#### [Work item]
Your answer should be one number: how many lines of the data include the string "slotV"?
══ Extracted data ══
-- ==== Sys2Proof/Machine/VSet.lean ====
section
/-! DEFINITION. SETVL, SETVLK, SHAPE, VFOLD and VFOLDTO (R183 to R189). -/

namespace Sys2Proof.Machine

/-! ### Grant steps -/

/-- SCNT counts a strip of the moving loop context: a SETVL outside a farm, an SFNEXT inside (R146, R366). -/
def countStrip (s : State) (counts : Bool) : State :=
  if counts then s.setMe { s.me with vec := { s.me.vec with scnt := s.me.vec.scnt + 1 } } else s

/-- A grant step as a command (R159, R164, R166, R184): at user level it needs a valid save area. -/
def runGrant (avl : Nat) (sewc : BitVec 3) (gc : BitVec 2) (gd : BitVec 5) (c : Cmd) (s : State) : CRes :=
  if c.priv = 0 ∧ !bit s.me.vec.vsave 0 then .illegal c s
  else match grantStep s s.cur avl sewc gc with
    | .waits t => .wait t c
    | .granted t lost =>
      let t := countStrip (putG c t gd (BitVec.ofNat 64 t.me.vec.vl)) s.me.farm.isNone
      let h := t.me
      .done (if lost && bit h.vec.gctl 0 && h.flt.pending.isNone then
          t.setMe { h with flt := { h.flt with pending := some ⟨1, 0x14, h.vec.gloss, 0, 127, []⟩ } }
        else t)

/-- The shape operand of R183. -/
def shapeSew (k : BitVec 12) : BitVec 3 := k.extractLsb' 0 3
def shapeG (k : BitVec 12) : BitVec 2 := k.extractLsb' 4 2

/-- SETVL (R184). -/
def runSetvl (f : FI) (c : Cmd) (s : State) : CRes :=
  runGrant (c.g 0).toNat (shapeSew f.imm) (shapeG f.imm) f.a c s
def execSetvl (f : FI) (s : State) : Out := issue s (.setvl f) [f.b.toNat] none (runSetvl f)

/-- SETVLK: SETVL with AVL = imm17 and the shape in force (R185). -/
def runSetvlk (f : FU) (c : Cmd) (s : State) : CRes :=
  runGrant f.imm.toNat s.me.vec.sewc s.me.vec.gc f.a c s
def execSetvlk (f : FU) (s : State) : Out := issue s (.setvlk f) [] none (runSetvlk f)

/-- SHAPE: a new shape and no grant step (R186). -/
def runShape (f : FI) (c : Cmd) (s : State) : CRes :=
  let v := { s.me.vec with sewc := shapeSew f.imm, gc := shapeG f.imm }
  let s := s.setMe { s.me with vec := { v with vl := min v.vl v.cap } }
  .done (putG c s f.a (BitVec.ofNat 64 v.cap))
def execShape (f : FI) (s : State) : Out := issue s (.shape f) [] none (runShape f)

/-! ### Fold registers -/

/-- The slot with V = 1 and REG = `r`. -/
def slotNamed (v : VecRegs) (r : Nat) : Option Nat :=
  findUp (fun n => slotV (v.fold n) && slotReg (v.fold n) == r) 0 4

/-- The slot that a VFOLD of register `r` fills; none: illegal (R187). -/
def slotFor (v : VecRegs) (r : Nat) : Option Nat :=
  match slotNamed v r with
  | some n => some n
  | none =>
    let meets (n : Nat) : Bool :=
      slotV (v.fold n) && decide (slotReg (v.fold n) < r + v.lay.g ∧ r < slotReg (v.fold n) + v.lay.g)
    if (upTo 0 4).any meets then none else findUp (fun n => !slotV (v.fold n)) 0 4

/-- FOLDt as VFOLD fills it (R161). -/
def foldWord (fw reg op : Nat) : W := BitVec.ofNat 64 (fw * 2 ^ 32 + 2 ^ 15 + reg * 2 ^ 8 + op)

/-- VFOLD (R187). The format word is read only for op 4. -/
def runVfold (f : FV) (c : Cmd) (s : State) : CRes :=
  let v := s.me.vec
  let put (t fw : Nat) : CRes :=
    .done (s.setMe { s.me with vec := { v with folds := v.folds.set t (foldWord fw f.a.toNat f.b.toNat) } })
  checked c s none
    (match slotFor v f.a.toNat with
     | none => .illegal c s
     | some t =>
       if f.b.toNat ≠ 4 then put t 0
       else if c.fwp then .poison c s
       else if !(fwElem c.fw false && storageWidth (FW.of c.fw).dst == v.lay.sew) then .format c s
       else put t (fld c.fw 0 32))
def execVfold (f : FV) (s : State) : Out :=
  issue s (.vfold f) [] (if f.b.toNat = 4 then some f.fs else none) (runVfold f)

/-- VFOLDTO: positions from n up fold into those below n, and the slot is released (R189). It states no operand
check of its own: a register that does not meet R188 is only released. A poisoned n counts with its value and poisons no
element; DESIGN CHOICE, log 57. -/
def runVfoldto (f : FV) (c : Cmd) (s : State) : CRes :=
  let v := s.me.vec
  match slotNamed v f.a.toNat with
  | none => .done s
  | some t =>
    let n := (c.g 0).toNat
    let cap := v.cap
    let (w, fl) :=
      if 1 ≤ n ∧ n < cap ∧ slotFolds v.lay (v.fold t) then
        let (w, fl) := foldRange v.lay (v.fold t) n n (cap - n) v
        (writeElems w v.lay f.a.toNat ((upTo n (cap - n)).map fun i => ⟨i, 0, false⟩), fl)
      else (v, 0)
    .done (s.setMe ({ s.me with vec := { w with folds := w.folds.set t 0 } }.addFlags fl))
def execVfoldto (f : FV) (s : State) : Out := issue s (.vfoldto f) [f.b.toNat] none (runVfoldto f)

end Sys2Proof.Machine
end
═══
#### [Written answer]
3